Which science has the most math

Between hatred and enthusiasm

Mathematics is something that some people really love, mathematicians like Ehrhard Behrends for example:

"Yes, that started in school that I was particularly interested in mathematical questions. On the one hand, it is intellectually demanding, you can reach truths that in a certain way have a more objective value than the truths of other sciences. It is a science that enables one to understand facts in philosophy, in the natural sciences, better than one can understand it without mathematics, and it is an area that is so extensive that it is never boring to grapple with exciting new questions. "

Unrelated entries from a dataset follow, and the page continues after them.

-- ==== Sys2Proof/Tests/Slice0.lean ====
section
/-!
SUPPORT. Checks of the model against the spec's own examples and vectors (each test names its source), and for every statement of
Certificates/Slice0/Obligations.lean that has hypotheses, a witness that meets them, one for each clause, at boundary values.
-/

namespace Sys2Proof.Tests

open Sys2Proof.Machine

/-- A Running block at `ip = 0` with `STACK_CAPACITY = cap`, the given live stack and the given program. -/
def block (cap : Nat) (st : List Nat) (p : List Instr) : State where
  cfg := { Config.test with stackCapacity := cap }
  stack := st
  prog := p
  ip := 0
  halted := false
  trap := .ok
  dbg := []

/-- The state after one step. -/
def after (cap : Nat) (st : List Nat) (i : Instr) : State := stepState (block cap st [i])

/-! ## WellFormed: its one check, the operand is a Word -/

theorem test_wf_accepts_top_word : (Instr.push (2 ^ 64 - 1)).WellFormed 64 := by decide
theorem test_wf_refuses_push : ¬ (Instr.push (2 ^ 64)).WellFormed 64 := by decide
theorem test_wf_refuses_unused_operand : ¬ (Instr.halt 256).WellFormed 8 := by decide

/-! ## Decoding: words written out from R46 and R50 (95_test_vectors.md V-ENC, and its programs) -/

theorem test_decode_push : decodeTableWord 72 0x000000000000000045 = some (.push 69) := by decide
theorem test_decode_add : decodeTableWord 72 0x010000000000000005 = some (.add 5) := by decide
theorem test_decode_sub : decodeTableWord 72 0x020000000000000000 = some (.sub 0) := by decide
theorem test_decode_mul : decodeTableWord 72 0x030000000000000000 = some (.mul 0) := by decide
theorem test_decode_div : decodeTableWord 72 0x040000000000000000 = some (.div 0) := by decide
theorem test_decode_dup : decodeTableWord 72 0x050000000000000005 = some (.dup 5) := by decide
theorem test_decode_eq : decodeTableWord 72 0x060000000000000000 = some (.eq 0) := by decide
theorem test_decode_jmp : decodeTableWord 72 0x070000000000000002 = some (.jmp 2) := by decide
theorem test_decode_jmpIf : decodeTableWord 72 0x080000000000000009 = some (.jmpIf 9) := by decide
theorem test_decode_halt : decodeTableWord 72 0x090000000000000000 = some (.halt 0) := by decide
theorem test_decode_dumpStack : decodeTableWord 72 0x0A0000000000000000 = some (.dumpStack 0) := by decide
theorem test_decode_printTop : decodeTableWord 72 0x0B0000000000000000 = some (.printTop 0) := by decide
theorem test_decode_first_reserved : decodeTableWord 72 0x0C0000000000000000 = none := by decide
theorem test_decode_last_reserved : decodeTableWord 72 0xFF0000000000000000 = none := by decide
/-- R58's example: `Push(69)` at `W = 64` is these nine bytes. -/
theorem test_bytes_push :
    decodeBytes 64 [0x00, 0x45, 0x00, 0x00, 0x00, 0x00, 0x00, 0x00, 0x00] = .ok (.push 69, []) := by rfl
theorem test_bytes_truncated : decodeBytes 64 [0x00, 0x45] = .error .truncated := by rfl
theorem test_bytes_odd_width : decodeBytes 12 [0x00, 0x45, 0x00] = .error .widthNotBytes ∧
    encodeBytes 12 (.push 0xF45) = .error .widthNotBytes := ⟨rfl, rfl⟩
/-- R58: least significant byte first, the opcode (Jmp, 0x07) before it. -/
theorem test_bytes_order : encodeBytes 16 (.jmp 0x0102) = .ok [0x07, 0x02, 0x01] := by rfl

/-- A word placed in the reset block is what the first step runs (V-PUSH's first rows, through the host's entry). -/
theorem test_placed_push_runs :
    (stepState (State.reset.withFetchWord 72 0x00FFFFFFFFFFFFFFFF)).stack = [2 ^ 64 - 1] := by decide
theorem test_placed_reserved_refused : State.reset.withFetchWord 72 0x0C0000000000000000 = State.reset := by decide

/-! ## One step of each instruction -/

/-- V-PUSH: a full stack. -/
theorem test_push_full : (after 2 [1, 9] (.push 5)).trap = .stackOverflow ∧ (after 2 [1, 9] (.push 5)).stack = [1, 9] := by decide
/-- V-PUSH: the push that fills the stack. -/
theorem test_push_fills : (after 2 [1] (.push 5)).stack = [1, 5] ∧ (after 2 [1] (.push 5)).ip = 1 := by decide
/-- V-DUP, the C2 case: the top of a two-element stack is a valid index. -/
theorem test_dup_top : (after 8 [0, 1] (.dup 1)).stack = [0, 1, 1] ∧ (after 8 [10, 20, 30] (.dup 0)).stack = [10, 20, 30, 10] := by decide
/-- V-DUP: the order of the three checks (decision D8). -/
theorem test_dup_checks :
    (after 2 [1, 2] (.dup 2)).trap = .illegalInstructionAccess ∧ (after 2 [1, 2] (.dup 0)).trap = .stackOverflow ∧
    (after 2 [] (.dup 5)).trap = .stackUnderflow := by decide
/-- V-ADD: a wrap, and slot 0 untouched. -/
theorem test_add_wraps : (after 8 [2 ^ 64 - 1, 1] (.add 0)).stack = [0] ∧ (after 8 [1, 2, 3] (.add 0)).stack = [1, 5] := by decide
/-- S2: one element. -/
theorem test_add_underflow : (after 8 [7] (.add 0)).trap = .stackUnderflow ∧ (after 8 [7] (.add 0)).ip = 0 := by decide
/-- V-SUB: `[3, 10]` gives `2^64 - 7`. -/
theorem test_sub_order : (after 8 [3, 10] (.sub 0)).stack = [18446744073709551609] ∧ (after 8 [10, 3] (.sub 0)).stack = [7] := by decide
/-- V-MUL: `(2^32 - 1)^2` does not wrap, `2^32 * 2^32` does. -/
theorem test_mul : (after 8 [4294967295, 4294967295] (.mul 0)).stack = [18446744065119617025] ∧
    (after 8 [4294967296, 4294967296] (.mul 0)).stack = [0] := by decide
/-- V-DIV. -/
theorem test_div : (after 8 [74, 6] (.div 0)).stack = [12] ∧ (after 8 [18446744073709551615, 2] (.div 0)).stack = [9223372036854775807] := by decide
/-- S4 and V-DIV: nothing consumed; underflow comes before the zero divisor. -/
theorem test_div_traps :
    (after 8 [1, 2, 0] (.div 0)).stack = [1, 2, 0] ∧ (after 8 [1, 2, 0] (.div 0)).trap = .divideByZero ∧
    (after 8 [0] (.div 0)).trap = .stackUnderflow := by decide
/-- V-EQ: all 64 bits compared. -/
theorem test_eq : (after 8 [1, 4294967297] (.eq 0)).stack = [0] ∧ (after 8 [5, 3, 3] (.eq 0)).stack = [5, 1] := by decide
/-- V-JMP: the jump to the top Word succeeds. -/
theorem test_jmp : (after 8 [] (.jmp 18446744073709551615)).ip = 18446744073709551615 ∧
    (after 8 [] (.jmp 18446744073709551615)).trap = .ok := by decide
/-- R87's example and V-JMPIF: taken only on 1, kept when not taken. -/
theorem test_jmpIf : (after 8 [0, 1] (.jmpIf 9)).stack = [0] ∧ (after 8 [0, 1] (.jmpIf 9)).ip = 9 ∧
    (after 8 [2] (.jmpIf 0)).stack = [2] ∧ (after 8 [2] (.jmpIf 0)).ip = 1 := by decide
theorem test_jmpIf_underflow : (after 8 [] (.jmpIf 0)).trap = .stackUnderflow := by decide
/-- V-HALT: `[Halt, Push(1)]`. -/
theorem test_halt : (after 8 [] (.halt 0)).ip = 1 ∧ (after 8 [] (.halt 0)).halted = true ∧ (after 8 [] (.halt 0)).trap = .ok := by decide
/-- R92's example. -/
theorem test_dumpStack : (after 8 [12] (.dumpStack 0)).dbg = [.dump [12]] ∧ (after 8 [] (.dumpStack 0)).dbg = [.dump []] := by decide
/-- R93's example: the event carries the stack before the pop. -/
theorem test_printTop : (after 8 [7, 8] (.printTop 0)).dbg = [.print [7, 8]] ∧ (after 8 [7, 8] (.printTop 0)).stack = [7] := by decide
theorem test_printTop_underflow : (after 8 [] (.printTop 0)).dbg = [.trapReport .stackUnderflow []] := by decide
/-- V-FETCH: the empty program. -/
theorem test_empty_program : (stepState State.reset).dbg = [.trapReport .illegalInstructionAccess []] ∧
    (stepState State.reset).ip = 0 := by decide
/-- V-APPEND, `PROGRAM_CAPACITY = 2`. -/
theorem test_append_full :
    append (.halt 0) { block 2 [] [.push 1, .halt 0] with cfg := ⟨64, 2, 2, true⟩ } =
      (.programFull, { block 2 [] [.push 1, .halt 0] with cfg := ⟨64, 2, 2, true⟩ }) := by decide
theorem test_append_bad : (appendWord 0x0C0000000000000000 State.reset).1 = .badOpcode := by decide
/-- R98: an append after the first step request is refused. -/
theorem test_append_after_step :
    Session.actAll [.append (.halt 0), .stepRequest, .append (.halt 0)] (Session.start Config.test) =
      .refused .appendAfterFirstStep := by rfl

/-! ## Witnesses: every statement's hypotheses can be met, each clause of it -/

/-- The top Word of the test configuration. -/
def topWord : Nat := 2 ^ 64 - 1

Also the mathematician Christine Scharlach:

"What has always excited me is this feeling of solving a problem. Yes, when you understand something that seems to be very difficult, very abstract, this feeling, I can grasp it, it's just nice. So it gives me a sense of security that in the end I know that I can either answer most of the questions that come my way or that I can sit down and find out in a certain amount of time. And I enjoy being able to help someone by helping them, to structure your problem, to see what is my problem and then to be able to solve it a little further. That might even go towards the therapist, yes. "

Mathematics is something that some people at least approve of:

"In any case, it always comes up as the first stumbling block in all science-oriented courses of study, nowadays you simply cannot get by without the tool of mathematics in most of the sciences."

"It played a very big role, and a much bigger one than I thought before, mathematics is the language of physics."

"Physics, biology and chemistry play an essential role in medicine, at least marginally, and mathematical knowledge is also required for these subjects, certainly not at a university level."

"For me as a musician, mathematics is primarily aimed at thinking, at the mind, while music is primarily concerned with emotions - although, there is also such a connection, you have to count when you play pieces of music, yes, the relationships of the tones to one another, which are also expressed in relationships, in mathematical relationships, that is, Bach comes to mind. "

For most people, however, mathematics is something that they shudderingly turn away from, or as the German mathematician Paul Epstein put it:

"The majority have feelings towards mathematics as Aristotle said they should be awakened by tragedy, namely pity and fear. Pity for those who have to struggle with mathematics, and fear: that one might end up in this dangerous situation oneself . "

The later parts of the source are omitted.